Siguieron andando en un perplejo silencio.

—Eso podría haberlo hecho, señor —dijo Zanahoria lealmente—. Esos pequeños demonios son capaces de estallar en cuanto oyen que a alguien se le cae un casco.

—Un dragón —murmuró Vimes—. ¿Qué le hace pensar que fue un dragón, guardia interina Angua?

Angua titubeó. «Un perro me lo dijo», pensó, no era el tipo de respuesta que podía hacer progresar su carrera dentro del cuerpo policial tal como estaban las cosas.

—¿Intuición femenina? —sugirió.

—Y supongo que no se atrevería a hacer ninguna conjetura intuitiva acerca de qué fue robado, ¿verdad? —dijo Vimes.

Angua se encogió de hombros.

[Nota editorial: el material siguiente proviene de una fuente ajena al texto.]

-- ==== Sys2Proof/Laws/Records.lean ====
section
/-! SUPPORT. Each block's records read through each basic update: one lemma per record and update. -/

namespace Sys2Proof.Machine

variable (s : State)

/-! ### setSec -/

@[simp] theorem State.prog_setSec (k : Fin 24) (r : SectionRec) (i : Fin 6) : (s.setSec k r).prog i = s.prog i := rfl
@[simp] theorem State.chan_setSec (k : Fin 24) (r : SectionRec) (i : Fin 4) : (s.setSec k r).chan i = s.chan i := rfl
@[simp] theorem State.brk_setSec (k : Fin 24) (r : SectionRec) (i : Fin 24) : (s.setSec k r).brk i = s.brk i := rfl
@[simp] theorem State.armed_setSec (k : Fin 24) (r : SectionRec) (i : Fin 4) : (s.setSec k r).armed i = s.armed i := rfl
@[simp] theorem State.grp_setSec (k : Fin 24) (r : SectionRec) (i : Fin 12) : (s.setSec k r).grp i = s.grp i := rfl
@[simp] theorem State.line_setSec (k : Fin 24) (r : SectionRec) (i : Fin 6) : (s.setSec k r).line i = s.line i := rfl
@[simp] theorem State.inForce_setSec (k : Fin 24) (r : SectionRec) : (s.setSec k r).inForce = s.inForce := rfl
@[simp] theorem State.record_setSec (k : Fin 24) (r : SectionRec) (kd : LogKind) (j : Nat) (e1 e2 : Word) : (s.setSec k r).record kd j e1 e2 = s.record kd j e1 e2 := rfl

/-! ### setChan -/

@[simp] theorem State.sec_setChan (c : Fin 4) (r : Chan) (i : Fin 24) : (s.setChan c r).sec i = s.sec i := rfl
@[simp] theorem State.prog_setChan (c : Fin 4) (r : Chan) (i : Fin 6) : (s.setChan c r).prog i = s.prog i := rfl
@[simp] theorem State.brk_setChan (c : Fin 4) (r : Chan) (i : Fin 24) : (s.setChan c r).brk i = s.brk i := rfl
@[simp] theorem State.armed_setChan (c : Fin 4) (r : Chan) (i : Fin 4) : (s.setChan c r).armed i = s.armed i := rfl
@[simp] theorem State.grp_setChan (c : Fin 4) (r : Chan) (i : Fin 12) : (s.setChan c r).grp i = s.grp i := rfl
@[simp] theorem State.line_setChan (c : Fin 4) (r : Chan) (i : Fin 6) : (s.setChan c r).line i = s.line i := rfl
@[simp] theorem State.inForce_setChan (c : Fin 4) (r : Chan) : (s.setChan c r).inForce = s.inForce := rfl
@[simp] theorem State.record_setChan (c : Fin 4) (r : Chan) (kd : LogKind) (j : Nat) (e1 e2 : Word) : (s.setChan c r).record kd j e1 e2 = s.record kd j e1 e2 := rfl

/-! ### setBrk -/

@[simp] theorem State.sec_setBrk (k : Fin 24) (r : BreakRec) (i : Fin 24) : (s.setBrk k r).sec i = s.sec i := rfl
@[simp] theorem State.prog_setBrk (k : Fin 24) (r : BreakRec) (i : Fin 6) : (s.setBrk k r).prog i = s.prog i := rfl
@[simp] theorem State.chan_setBrk (k : Fin 24) (r : BreakRec) (i : Fin 4) : (s.setBrk k r).chan i = s.chan i := rfl
@[simp] theorem State.armed_setBrk (k : Fin 24) (r : BreakRec) (i : Fin 4) : (s.setBrk k r).armed i = s.armed i := rfl
@[simp] theorem State.grp_setBrk (k : Fin 24) (r : BreakRec) (i : Fin 12) : (s.setBrk k r).grp i = s.grp i := rfl
@[simp] theorem State.line_setBrk (k : Fin 24) (r : BreakRec) (i : Fin 6) : (s.setBrk k r).line i = s.line i := rfl
@[simp] theorem State.inForce_setBrk (k : Fin 24) (r : BreakRec) : (s.setBrk k r).inForce = s.inForce := rfl
@[simp] theorem State.record_setBrk (k : Fin 24) (r : BreakRec) (kd : LogKind) (j : Nat) (e1 e2 : Word) : (s.setBrk k r).record kd j e1 e2 = s.record kd j e1 e2 := rfl

/-! ### setArmed -/

@[simp] theorem State.sec_setArmed (c : Fin 4) (v : Bool) (i : Fin 24) : (s.setArmed c v).sec i = s.sec i := rfl
@[simp] theorem State.prog_setArmed (c : Fin 4) (v : Bool) (i : Fin 6) : (s.setArmed c v).prog i = s.prog i := rfl
@[simp] theorem State.chan_setArmed (c : Fin 4) (v : Bool) (i : Fin 4) : (s.setArmed c v).chan i = s.chan i := rfl
@[simp] theorem State.brk_setArmed (c : Fin 4) (v : Bool) (i : Fin 24) : (s.setArmed c v).brk i = s.brk i := rfl
@[simp] theorem State.grp_setArmed (c : Fin 4) (v : Bool) (i : Fin 12) : (s.setArmed c v).grp i = s.grp i := rfl
@[simp] theorem State.line_setArmed (c : Fin 4) (v : Bool) (i : Fin 6) : (s.setArmed c v).line i = s.line i := rfl
@[simp] theorem State.inForce_setArmed (c : Fin 4) (v : Bool) : (s.setArmed c v).inForce = s.inForce := rfl
@[simp] theorem State.record_setArmed (c : Fin 4) (v : Bool) (kd : LogKind) (j : Nat) (e1 e2 : Word) : (s.setArmed c v).record kd j e1 e2 = s.record kd j e1 e2 := rfl

/-! ### setGrp -/

@[simp] theorem State.sec_setGrp (g : Fin 12) (r : Group) (i : Fin 24) : (s.setGrp g r).sec i = s.sec i := rfl
@[simp] theorem State.prog_setGrp (g : Fin 12) (r : Group) (i : Fin 6) : (s.setGrp g r).prog i = s.prog i := rfl
@[simp] theorem State.chan_setGrp (g : Fin 12) (r : Group) (i : Fin 4) : (s.setGrp g r).chan i = s.chan i := rfl
@[simp] theorem State.brk_setGrp (g : Fin 12) (r : Group) (i : Fin 24) : (s.setGrp g r).brk i = s.brk i := rfl
@[simp] theorem State.armed_setGrp (g : Fin 12) (r : Group) (i : Fin 4) : (s.setGrp g r).armed i = s.armed i := rfl
@[simp] theorem State.line_setGrp (g : Fin 12) (r : Group) (i : Fin 6) : (s.setGrp g r).line i = s.line i := rfl
@[simp] theorem State.inForce_setGrp (g : Fin 12) (r : Group) : (s.setGrp g r).inForce = s.inForce := rfl
@[simp] theorem State.record_setGrp (g : Fin 12) (r : Group) (kd : LogKind) (j : Nat) (e1 e2 : Word) : (s.setGrp g r).record kd j e1 e2 = s.record kd j e1 e2 := rfl

/-! ### setLine -/

@[simp] theorem State.sec_setLine (k : Fin 6) (r : LineRec) (i : Fin 24) : (s.setLine k r).sec i = s.sec i := rfl
@[simp] theorem State.prog_setLine (k : Fin 6) (r : LineRec) (i : Fin 6) : (s.setLine k r).prog i = s.prog i := rfl
@[simp] theorem State.chan_setLine (k : Fin 6) (r : LineRec) (i : Fin 4) : (s.setLine k r).chan i = s.chan i := rfl
@[simp] theorem State.brk_setLine (k : Fin 6) (r : LineRec) (i : Fin 24) : (s.setLine k r).brk i = s.brk i := rfl
@[simp] theorem State.armed_setLine (k : Fin 6) (r : LineRec) (i : Fin 4) : (s.setLine k r).armed i = s.armed i := rfl
@[simp] theorem State.grp_setLine (k : Fin 6) (r : LineRec) (i : Fin 12) : (s.setLine k r).grp i = s.grp i := rfl
@[simp] theorem State.inForce_setLine (k : Fin 6) (r : LineRec) : (s.setLine k r).inForce = s.inForce := rfl
@[simp] theorem State.record_setLine (k : Fin 6) (r : LineRec) (kd : LogKind) (j : Nat) (e1 e2 : Word) : (s.setLine k r).record kd j e1 e2 = s.record kd j e1 e2 := rfl

/-! ### mark -/

@[simp] theorem State.sec_mark (m : Nat) (i : Fin 24) : (s.mark m).sec i = s.sec i := rfl
@[simp] theorem State.prog_mark (m : Nat) (i : Fin 6) : (s.mark m).prog i = s.prog i := rfl
@[simp] theorem State.chan_mark (m : Nat) (i : Fin 4) : (s.mark m).chan i = s.chan i := rfl
@[simp] theorem State.brk_mark (m : Nat) (i : Fin 24) : (s.mark m).brk i = s.brk i := rfl
@[simp] theorem State.armed_mark (m : Nat) (i : Fin 4) : (s.mark m).armed i = s.armed i := rfl
@[simp] theorem State.grp_mark (m : Nat) (i : Fin 12) : (s.mark m).grp i = s.grp i := rfl
@[simp] theorem State.line_mark (m : Nat) (i : Fin 6) : (s.mark m).line i = s.line i := rfl
@[simp] theorem State.inForce_mark (m : Nat) : (s.mark m).inForce = s.inForce := rfl
@[simp] theorem State.record_mark (m : Nat) (kd : LogKind) (j : Nat) (e1 e2 : Word) : (s.mark m).record kd j e1 e2 = s.record kd j e1 e2 := rfl

/-! ### markIf -/

@[simp] theorem State.sec_markIf (b : Bool) (m : Nat) (i : Fin 24) : (s.markIf b m).sec i = s.sec i := rfl
@[simp] theorem State.prog_markIf (b : Bool) (m : Nat) (i : Fin 6) : (s.markIf b m).prog i = s.prog i := rfl
@[simp] theorem State.chan_markIf (b : Bool) (m : Nat) (i : Fin 4) : (s.markIf b m).chan i = s.chan i := rfl
@[simp] theorem State.brk_markIf (b : Bool) (m : Nat) (i : Fin 24) : (s.markIf b m).brk i = s.brk i := rfl
@[simp] theorem State.armed_markIf (b : Bool) (m : Nat) (i : Fin 4) : (s.markIf b m).armed i = s.armed i := rfl
@[simp] theorem State.grp_markIf (b : Bool) (m : Nat) (i : Fin 12) : (s.markIf b m).grp i = s.grp i := rfl
@[simp] theorem State.line_markIf (b : Bool) (m : Nat) (i : Fin 6) : (s.markIf b m).line i = s.line i := rfl
@[simp] theorem State.inForce_markIf (b : Bool) (m : Nat) : (s.markIf b m).inForce = s.inForce := rfl
@[simp] theorem State.record_markIf (b : Bool) (m : Nat) (kd : LogKind) (j : Nat) (e1 e2 : Word) : (s.markIf b m).record kd j e1 e2 = s.record kd j e1 e2 := rfl

/-! ### log -/

@[simp] theorem State.sec_log (kind : LogKind) (n : Nat) (d1 d2 : Word) (i : Fin 24) : (s.log kind n d1 d2).sec i = s.sec i := rfl
@[simp] theorem State.prog_log (kind : LogKind) (n : Nat) (d1 d2 : Word) (i : Fin 6) : (s.log kind n d1 d2).prog i = s.prog i := rfl
@[simp] theorem State.chan_log (kind : LogKind) (n : Nat) (d1 d2 : Word) (i : Fin 4) : (s.log kind n d1 d2).chan i = s.chan i := rfl
@[simp] theorem State.brk_log (kind : LogKind) (n : Nat) (d1 d2 : Word) (i : Fin 24) : (s.log kind n d1 d2).brk i = s.brk i := rfl
@[simp] theorem State.armed_log (kind : LogKind) (n : Nat) (d1 d2 : Word) (i : Fin 4) : (s.log kind n d1 d2).armed i = s.armed i := rfl
@[simp] theorem State.grp_log (kind : LogKind) (n : Nat) (d1 d2 : Word) (i : Fin 12) : (s.log kind n d1 d2).grp i = s.grp i := rfl
@[simp] theorem State.line_log (kind : LogKind) (n : Nat) (d1 d2 : Word) (i : Fin 6) : (s.log kind n d1 d2).line i = s.line i := rfl
@[simp] theorem State.inForce_log (kind : LogKind) (n : Nat) (d1 d2 : Word) : (s.log kind n d1 d2).inForce = s.inForce := rfl
@[simp] theorem State.record_log (kind : LogKind) (n : Nat) (d1 d2 : Word) (kd : LogKind) (j : Nat) (e1 e2 : Word) : (s.log kind n d1 d2).record kd j e1 e2 = s.record kd j e1 e2 := rfl

/-! ### memError -/

@[simp] theorem State.sec_memError (i : Fin 24) : (s.memError).sec i = s.sec i := rfl
@[simp] theorem State.prog_memError (i : Fin 6) : (s.memError).prog i = s.prog i := rfl
@[simp] theorem State.chan_memError (i : Fin 4) : (s.memError).chan i = s.chan i := rfl
@[simp] theorem State.brk_memError (i : Fin 24) : (s.memError).brk i = s.brk i := rfl
@[simp] theorem State.armed_memError (i : Fin 4) : (s.memError).armed i = s.armed i := rfl
@[simp] theorem State.grp_memError (i : Fin 12) : (s.memError).grp i = s.grp i := rfl
@[simp] theorem State.line_memError (i : Fin 6) : (s.memError).line i = s.line i := rfl
@[simp] theorem State.record_memError (kd : LogKind) (j : Nat) (e1 e2 : Word) : (s.memError).record kd j e1 e2 = s.record kd j e1 e2 := rfl

/-! ### finishWith -/

@[simp] theorem State.sec_finishWith (r : ResultCode) (a b : Nat) (i : Fin 24) : (s.finishWith r a b).sec i = s.sec i := rfl
@[simp] theorem State.prog_finishWith (r : ResultCode) (a b : Nat) (i : Fin 6) : (s.finishWith r a b).prog i = s.prog i := rfl
@[simp] theorem State.chan_finishWith (r : ResultCode) (a b : Nat) (i : Fin 4) : (s.finishWith r a b).chan i = s.chan i := rfl
@[simp] theorem State.brk_finishWith (r : ResultCode) (a b : Nat) (i : Fin 24) : (s.finishWith r a b).brk i = s.brk i := rfl
@[simp] theorem State.armed_finishWith (r : ResultCode) (a b : Nat) (i : Fin 4) : (s.finishWith r a b).armed i = s.armed i := rfl
@[simp] theorem State.grp_finishWith (r : ResultCode) (a b : Nat) (i : Fin 12) : (s.finishWith r a b).grp i = s.grp i := rfl
@[simp] theorem State.line_finishWith (r : ResultCode) (a b : Nat) (i : Fin 6) : (s.finishWith r a b).line i = s.line i := rfl
@[simp] theorem State.record_finishWith (r : ResultCode) (a b : Nat) (kd : LogKind) (j : Nat) (e1 e2 : Word) : (s.finishWith r a b).record kd j e1 e2 = s.record kd j e1 e2 := rfl

/-! ### setStage -/

@[simp] theorem State.sec_setStage (st : Stage) (i : Fin 24) : (s.setStage st).sec i = s.sec i := rfl
@[simp] theorem State.prog_setStage (st : Stage) (i : Fin 6) : (s.setStage st).prog i = s.prog i := rfl
@[simp] theorem State.chan_setStage (st : Stage) (i : Fin 4) : (s.setStage st).chan i = s.chan i := rfl
@[simp] theorem State.brk_setStage (st : Stage) (i : Fin 24) : (s.setStage st).brk i = s.brk i := rfl
@[simp] theorem State.armed_setStage (st : Stage) (i : Fin 4) : (s.setStage st).armed i = s.armed i := rfl
@[simp] theorem State.grp_setStage (st : Stage) (i : Fin 12) : (s.setStage st).grp i = s.grp i := rfl
@[simp] theorem State.line_setStage (st : Stage) (i : Fin 6) : (s.setStage st).line i = s.line i := rfl
@[simp] theorem State.record_setStage (st : Stage) (kd : LogKind) (j : Nat) (e1 e2 : Word) : (s.setStage st).record kd j e1 e2 = s.record kd j e1 e2 := rfl

/-! ### planOut -/

@[simp] theorem State.sec_planOut (b : PlanBurst) (i : Fin 24) : (s.planOut b).sec i = s.sec i := rfl
@[simp] theorem State.prog_planOut (b : PlanBurst) (i : Fin 6) : (s.planOut b).prog i = s.prog i := rfl
@[simp] theorem State.chan_planOut (b : PlanBurst) (i : Fin 4) : (s.planOut b).chan i = s.chan i := rfl
@[simp] theorem State.brk_planOut (b : PlanBurst) (i : Fin 24) : (s.planOut b).brk i = s.brk i := rfl
@[simp] theorem State.armed_planOut (b : PlanBurst) (i : Fin 4) : (s.planOut b).armed i = s.armed i := rfl
@[simp] theorem State.grp_planOut (b : PlanBurst) (i : Fin 12) : (s.planOut b).grp i = s.grp i := rfl
@[simp] theorem State.line_planOut (b : PlanBurst) (i : Fin 6) : (s.planOut b).line i = s.line i := rfl
@[simp] theorem State.inForce_planOut (b : PlanBurst) : (s.planOut b).inForce = s.inForce := rfl
@[simp] theorem State.record_planOut (b : PlanBurst) (kd : LogKind) (j : Nat) (e1 e2 : Word) : (s.planOut b).record kd j e1 e2 = s.record kd j e1 e2 := rfl

/-! ### respond -/

@[simp] theorem State.sec_respond (r : Response) (i : Fin 24) : (s.respond r).sec i = s.sec i := rfl
@[simp] theorem State.prog_respond (r : Response) (i : Fin 6) : (s.respond r).prog i = s.prog i := rfl
@[simp] theorem State.chan_respond (r : Response) (i : Fin 4) : (s.respond r).chan i = s.chan i := rfl
@[simp] theorem State.brk_respond (r : Response) (i : Fin 24) : (s.respond r).brk i = s.brk i := rfl
@[simp] theorem State.armed_respond (r : Response) (i : Fin 4) : (s.respond r).armed i = s.armed i := rfl
@[simp] theorem State.grp_respond (r : Response) (i : Fin 12) : (s.respond r).grp i = s.grp i := rfl
@[simp] theorem State.line_respond (r : Response) (i : Fin 6) : (s.respond r).line i = s.line i := rfl
@[simp] theorem State.inForce_respond (r : Response) : (s.respond r).inForce = s.inForce := rfl
@[simp] theorem State.record_respond (r : Response) (kd : LogKind) (j : Nat) (e1 e2 : Word) : (s.respond r).record kd j e1 e2 = s.record kd j e1 e2 := rfl

/-! ### freePort -/

@[simp] theorem State.sec_freePort (i : Fin 24) : (s.freePort).sec i = s.sec i := rfl
@[simp] theorem State.prog_freePort (i : Fin 6) : (s.freePort).prog i = s.prog i := rfl
@[simp] theorem State.chan_freePort (i : Fin 4) : (s.freePort).chan i = s.chan i := rfl
@[simp] theorem State.brk_freePort (i : Fin 24) : (s.freePort).brk i = s.brk i := rfl
@[simp] theorem State.armed_freePort (i : Fin 4) : (s.freePort).armed i = s.armed i := rfl
@[simp] theorem State.grp_freePort (i : Fin 12) : (s.freePort).grp i = s.grp i := rfl
@[simp] theorem State.line_freePort (i : Fin 6) : (s.freePort).line i = s.line i := rfl
@[simp] theorem State.inForce_freePort : (s.freePort).inForce = s.inForce := rfl
@[simp] theorem State.record_freePort (kd : LogKind) (j : Nat) (e1 e2 : Word) : (s.freePort).record kd j e1 e2 = s.record kd j e1 e2 := rfl

/-! ### complete -/

@[simp] theorem State.sec_complete (e : Bool) (i : Fin 24) : (s.complete e).sec i = s.sec i := rfl
@[simp] theorem State.prog_complete (e : Bool) (i : Fin 6) : (s.complete e).prog i = s.prog i := rfl
@[simp] theorem State.chan_complete (e : Bool) (i : Fin 4) : (s.complete e).chan i = s.chan i := rfl
@[simp] theorem State.brk_complete (e : Bool) (i : Fin 24) : (s.complete e).brk i = s.brk i := rfl
@[simp] theorem State.armed_complete (e : Bool) (i : Fin 4) : (s.complete e).armed i = s.armed i := rfl
@[simp] theorem State.grp_complete (e : Bool) (i : Fin 12) : (s.complete e).grp i = s.grp i := rfl
@[simp] theorem State.line_complete (e : Bool) (i : Fin 6) : (s.complete e).line i = s.line i := rfl
@[simp] theorem State.inForce_complete (e : Bool) : (s.complete e).inForce = s.inForce := rfl
@[simp] theorem State.record_complete (e : Bool) (kd : LogKind) (j : Nat) (e1 e2 : Word) : (s.complete e).record kd j e1 e2 = s.record kd j e1 e2 := rfl

end Sys2Proof.Machine
end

Zanahoria se fijó en la manera tan interesante en que se le movía el pecho al hacerlo.

—¿Algo que los asesinos querían tener guardado allí donde pudieran mirarlo? —dijo Angua.

—Oh, sí —dijo Vimes—. Y supongo que lo próximo que me dirá será que este perro lo vio todo, ¿verdad?

—¿Guau?

Edward de M’uerthe corrió las cortinas, le echó el pestillo a la puerta y se apoyó en ella. ¡Había sido muy fácil!

Había dejado el paquete encima de la mesa. Era delgado, y tendría cosa de un metro y veinte de largo.

Lo desenvolvió con mucho cuidado, y… allí… estaba.

Se parecía mucho al dibujo. Muy típico de aquel hombre: una página entera llena de meticulosos dibujos de ballestas, y aquello en el margen, como si apenas importara.

¡Era tan simple! ¿Por qué esconderlo? Probablemente porque la gente le tenía miedo. La gente siempre le tenía miedo al poder. Hacía que se pusieran nerviosos.

Edward lo cogió, lo sostuvo durante un rato, y descubrió que parecía adaptarse muy cómodamente a su brazo y su hombro.

Eres mío.

Y ese, más o menos, fue el fin de Edward de M’uerthe. Algo todavía continuó existiendo durante un tiempo, pero lo que era, y cómo pensaba, ya no eran enteramente humanos.

Casi era mediodía. El sargento Colon había llevado a los nuevos reclutas a los topes de arquería en la calle Topes.

Vimes fue de patrulla con Zanahoria.

Sentía que algo estaba a punto de derramarse con un súbito hervor dentro de él. Algo estaba rozando las puntas de sus instintos corroídos pero todavía bastante activos, tratando de atraer su atención. Vimes necesitaba moverse, y Zanahoria tuvo que sudar bastante para que no le dejara atrás.